DKS LifeStyle Fitness

eating maintenance calories

Why is eating maintenance calories important in a fitness plan? Your body does not want you to be in a calorie deficit all year around. Its not conductive for training performance and hormonal health to be always in a deficit.

Contrarily, your body does not want you in a caloric surplus all year around either. It’s not optimal for maintaining leanness and relative strength.

There should be a planned period in the year where you work on maintaining your current weight and body fat levels.

Periods of maintaining your weight are going to become more important as you work your way to your goal body-weight.

This post is all about mastering eating maintenance calories for long-term fitness. We will discuss the training and lifestyle benefits of a maintenance phase.

What Eating to Maintain Your Body-weight Actually Means

Eating to maintain your body weight is mostly about maintaining a lifestyle. All the great habits you built during your fat loss phase should remain the same. The only difference is you have more calories to play with.

For example, if you were initially 165lbs and you diet down to 150 lbs, you would eat the calories it takes to maintain 1501bs. An extra few hundred calories a day may seem like a lot, but it’s not.

Many people typically eat at a 500-800 calorie deficit to lose a pound to a pound-in-a half of fat per week.

At maintenance, an extra 500-800 calories may allow you to add a couple snacks or another small meal to your diet. It’s not a significant caloric increase.

Eating Maintenance Calories to Lose Weight

Weight loss plateaus are going to happen. Even if you are very consistent with your caloric deficit and eating the same meals all the time, your fat loss will eventually plateau.

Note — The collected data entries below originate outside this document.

/-- The first line of a stretch that the tag or the owner's rights refuse for right A (checks 6 and 7). -/
def extentTrap (s : State) (h : Nat) (p : Word) (len : Nat) : Option Trap :=
  let own := (getHart s h).sr.own
  (List.range ((len + 63) / 64)).findSome? fun i =>
    let va := addrOf p + 64 * i
    match (plbRange s (coreOf h) own va).2 with
    | none => some ⟨0x06, p, 1⟩
    | some rg =>
      if tagOf p ≠ rg.tag then some ⟨0x07, p, 0⟩
      else if (plbRight s (coreOf h) own va rg.tag rightA).2 then none
      else some ⟨0x06, p, 3⟩

/-- Checks 1 to 5 of Table 11.4, and for a WINIT of configuration `cfg` checks 6 and 7 over the whole object. -/
def waccEarly (s : State) (h : Nat) (p : Word) (cfg : Option Nat) : Option Trap :=
  let va := addrOf p
  let misuse : Trap := ⟨0x0C, p, 0⟩
  let config :=
    match cfg with
    | some c => if waccConfigOk c then extentTrap s h p (waccExtent c) else some misuse
    | none => none
  if p.toNat % 64 ≠ 0 then some ⟨0x04, p, 0⟩
  else
    match regionOf va with
    | .self | .localMem | .control => some misuse
    | .vault => config
    | .host => none
    | .nowhere => none
    | .translated =>
      match findLeaf s h va with
      | .leaf _ l => if !l.direct || (routeTrap p l.route).isSome then none else config
      | _ => none

/-- Whether an object lies within its vault or its page, and the page may hold one (check 9): the page of the table, of which the leaf at hand
may be a fragment (R214). -/
def waccPlaced (s : State) (h : Nat) (t : Target) (len : Nat) : Bool :=
  if t.va < controlBase then t.va / 0x1000000 = (t.va + len - 1) / 0x1000000
  else
    match findLeaf s h t.va with
    | .leaf _ l => decide (l.prop ≠ .repl) && t.va + len ≤ l.page + l.pageSize
    | _ => false

/-- Bytes that an operation of a hart reads or writes: the object that a WINIT describes, or that the header does as the hart finds it, its own
stores that are not yet visible among it (R108, R190, R202). -/
def waccSpan (s : State) (h : Nat) (t : Target) (w : WaccOp) : Nat :=
  match w with
  | .init cfg => waccExtent cfg.toNat
  | _ =>
    match readStored s (dieOfHart h) h t 64 with
    | none => 64
    | some bs => let h := readHeader bs; 64 + h.w * waccSlot h.op

/-! ### Pages that move (R206) -/

/-- Whether a migration has committed: its shootdown is out. -/
def committed (s : State) (m : Migration) : Bool := s.shootdowns.any fun d => d.next = .service m.slot 0

/-- Whether a key lies in a page of DRAM. -/
def inPage (l : Leaf) (key : Nat) : Bool := dramBase + l.phys ≤ key && key < dramBase + l.phys + l.size

/-- Where a window-accumulator operation goes: to the source until the migration commits, whether or not its line has been copied. -/
def sourceKey (s : State) (key : Nat) : Nat :=
  match s.migrations.find? fun m => !committed s m && inPage m.dst key with
  | some m => if m.copied.contains ((key - m.dst.phys + m.src.phys) / 64) then key - m.dst.phys + m.src.phys else key
  | none => key

/-- Whether the page of an operation is moving and has not committed. -/
def migrating (s : State) (o : Op) : Bool := s.migrations.any fun m => !committed s m && inPage m.src o.key

/-- A window-accumulator operation as a request over the link (log entry 14). -/
def waccAsk : WaccOp → PeerAsk
  | .init cfg => .wacc 0 cfg 0
  | .push lo hi _ _ => .wacc 1 lo hi
  | .read _ _ => .wacc 2 0 0
  | .flip => .wacc 3 0 0
  | .reset => .wacc 4 0 0
  | .stat => .wacc 5 0 0

/-- Send a window-accumulator operation to its home and wait for the reply (R197). -/
def waccSend (s : State) (w : WaccOp) (d : Reg) (p : Word) (t : Target) : Result :=
  let h := me s
  withSlots s 1
    (afterFences s true true (orderedBefore s
      (afterSettle s t.prop
        (let t := { t with key := sourceKey s t.key }
         let s := dropL1 s (coreOf s.cur) t.key
         let (id, s) :=
           startOp s (.wacc w) (orderedTarget h t) p (waccSpan s s.cur t w) 1 d (acquireScope h) (releaseScope h)
         if isOuter t.key then
           let r := waccApply (sendPeer (hartAgent s s.cur) (waccAsk w) s t) (dieOfHart s.cur) t w
           awaitReply (sendReply r.1 id r.2 .zero) id
         else awaitReply (sendHome s (homeCore t.key) id (.waccHomeExecute (homeCore t.key))) id))))

/-- The issue checks of an operation on an existing object (Table 11.4). -/
def waccChecked (s : State) (p : Word) (k : State → Target → Result) : Result :=
  match waccEarly s s.cur p none with
  | some t => trapR s t
  | none => withAccess s p (.amo 64) fun s t => if !waccPlaced s s.cur t 1 then trapR s ⟨0x0C, p, 0⟩ else k s t

/-- An operation on an existing object. -/
def waccIssue (s : State) (w : WaccOp) (d a : Reg) : Result :=
  let p := readX (me s) a
  waccChecked s p fun s t => waccSend s w d p t

/-- Whether a hart finds an object of a pair operator at a target. -/
def pairObject (s : State) (h : Nat) (t : Target) : Bool :=
  match readStored s (dieOfHart h) h t 64 with
  | some bs => decide ((readHeader bs).flags = 1) && waccPair (readHeader bs).op
  | none => false

/-- The second component of a push. Only a pair operator reads its register (Table 24.4); for another object, a register that is still to
be written, or holds the data of a failed read, gives a value that nothing fixes. -/
def secondOperand (s : State) (b : Reg) : Word :=
  let h := me s
  let r := nextReg b
  if mapGet 0 h.xpend r.toNat ≠ 0 || h.poison.any (fun e => e.1 = r.toNat) then Config.freeWord s.tick 110 else readX h r

def execWinit (a b : Reg) (s : State) : Result :=
  let h := me s
  if isHandler s.cur then illegal s (.winit a b)
  else
    let p := readX h a
    let cfg := readX h b
    match waccEarly s s.cur p (some cfg.toNat) with
    | some t => trapR s t
    | none =>
      withAccess s p (.amo 64) fun s t =>
        if !waccPlaced s s.cur t (waccExtent cfg.toNat) then trapR s ⟨0x0C, p, 0⟩ else waccSend s (.init cfg) 0 p t

def execWpush (d a b : Reg) (s : State) : Result :=
  let h := me s
  let p := readX h a
  let r := (nextReg b).toNat
  if isHandler s.cur then illegal s (.wpush d a b)
  else
    waccChecked s p fun s t =>
      if pairObject s s.cur t && mapGet 0 h.xpend r ≠ 0 then waitFor s (.operand r)
      else
        match if pairObject s s.cur t then (h.poison.find? fun e => e.1 = r) else none with
        | some e => trapR s ⟨0x10, e.2.getD 0, 0⟩
        | none => waccSend s (.push (readX h b) (secondOperand s b) b ((encodeWord (.wpush d a b)).setWidth 64)) d p t

def execWread (d a : Reg) (s : State) : Result :=
  if isHandler s.cur then illegal s (.wread d a) else waccIssue s (.read d ((encodeWord (.wread d a)).setWidth 64)) d a

def execWflip (d a : Reg) (s : State) : Result :=
  if isHandler s.cur then illegal s (.wflip d a) else waccIssue s .flip d a

def execWreset (d a : Reg) (s : State) : Result :=
  if isHandler s.cur then illegal s (.wreset d a) else waccIssue s .reset d a

/-- WSTAT: with a = x0 the latch, without an access (R199). -/
def execWstat (d a : Reg) (s : State) : Result :=
  if isHandler s.cur then illegal s (.wstat d a)
  else if a = 0 then
    orderedBefore s
      (let l := (me s).latch
       .next (retire (modMe (orderedAfter s) fun h => writePair h d l.seq (l.b ++ l.f ++ l.n)) 4))
  else waccIssue s .stat d a

/-! ### At the home -/

def waccKind (o : Op) : Option WaccOp :=
  match o.kind with
  | .wacc w => some w
  | _ => none

/-- Whether a flip of the object of an operation is under way (R203). -/
def flipping (s : State) (core : Nat) (o : Op) : Bool := (getCore s core).flips.any (·.1 = o.key)

/-- Whether an earlier arrival to the same object was held and has still to execute (R206). -/
def behindHeld (s : State) (core : Nat) (o : Op) : Bool :=
  match (getCore s core).held.find? fun id => (findOp s id).any fun e => e.key = o.key with
  | some id => id ≠ o.id
  | none => false

/-- Window-accumulator operations that may be next at a home: not one whose flip is under way, and of a moving page only one that has not
arrived. -/
def waccMayArrive (s : State) (core : Nat) (o : Op) : Bool :=
  let c := getCore s core
  (waccKind o).isSome && !c.flips.any (·.2 = o.id) && !(migrating s o && c.held.contains o.id) &&
    (migrating s o || !behindHeld s core o)

/-- Whether an operation has a flip to wait for. -/
def flipDue (s : State) (die : Nat) (o : Op) (w : WaccOp) : Bool :=
  match readStored s die noHart (opTarget o) 64 with
  | none => false
  | some old =>
    let h := readHeader old
    (waccRefused h w).isNone && needsFlip w h

/-- An operation executes and its answer leaves. -/
def waccFinish (s : State) (core : Nat) (o : Op) (w : WaccOp) : State :=
  let s := askLines o.launch o.id (waccLines s (dieOf core) (opTarget o) w) (leaveHome s core o.id)
  let r := waccApply s (dieOf core) (opTarget o) w
  sendReply r.1 o.id r.2 (stampOf r.1 (dieOf core))

/-- WACC_HOME_EXECUTE (R198). A flip runs in the background; its operation, and every later one on the object, wait for it
(R203). An operation on a page that moves is held until the migration commits (R206). -/
def execWaccHomeExecute (core : Nat) (s : State) : Result :=
  atHome s core (waccMayArrive s core) (.waccHomeExecute core) fun o =>
    match waccKind o with
    | none => idleEvent s
    | some w =>
      if migrating s o then .next (modCore s core fun c => { c with held := c.held ++ [o.id] })
      else if flipping s core o then .next (post s (.waccHomeExecute core))
      else if flipDue s (dieOf core) o w then
        .next (post (modCore s core fun c => { c with flips := c.flips ++ [(o.key, o.id)] }) (.waccFlipComplete core o.key))
      else .next (waccFinish s core o w)

/-- WACC_FLIP_COMPLETE (R203): the flip has been made and the operation that needed it is carried out. -/
def execWaccFlipComplete (core header : Nat) (s : State) : Result :=
  match (getCore s core).flips.find? (·.1 = header) with
  | none => idleEvent s
  | some (_, id) =>
    let s := modCore s core fun c => { c with flips := c.flips.filter (·.1 ≠ header) }
    match findOp s id with
    | none => .next s
    | some o =>
      match waccKind o with
      | none => .next s
      | some w => .next (waccFinish s core o w)

end Sys2Proof.Machine
end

You may have successfully cut from 200 pounds down to 170 pounds and you noticed you’re not losing anymore weight. The body-weight you want to be is 150, but you can’t break pass 170.

In this case, a planned period of eating more and maintaining 170 lbs. would be necessary for your long-term fat loss goals. This would help bring up your satiety hormone leptin and combat metabolic adaptation.

If you want to learn more about hormones, check out this article 7 Hormones You Must Manage on a Weight Loss Program.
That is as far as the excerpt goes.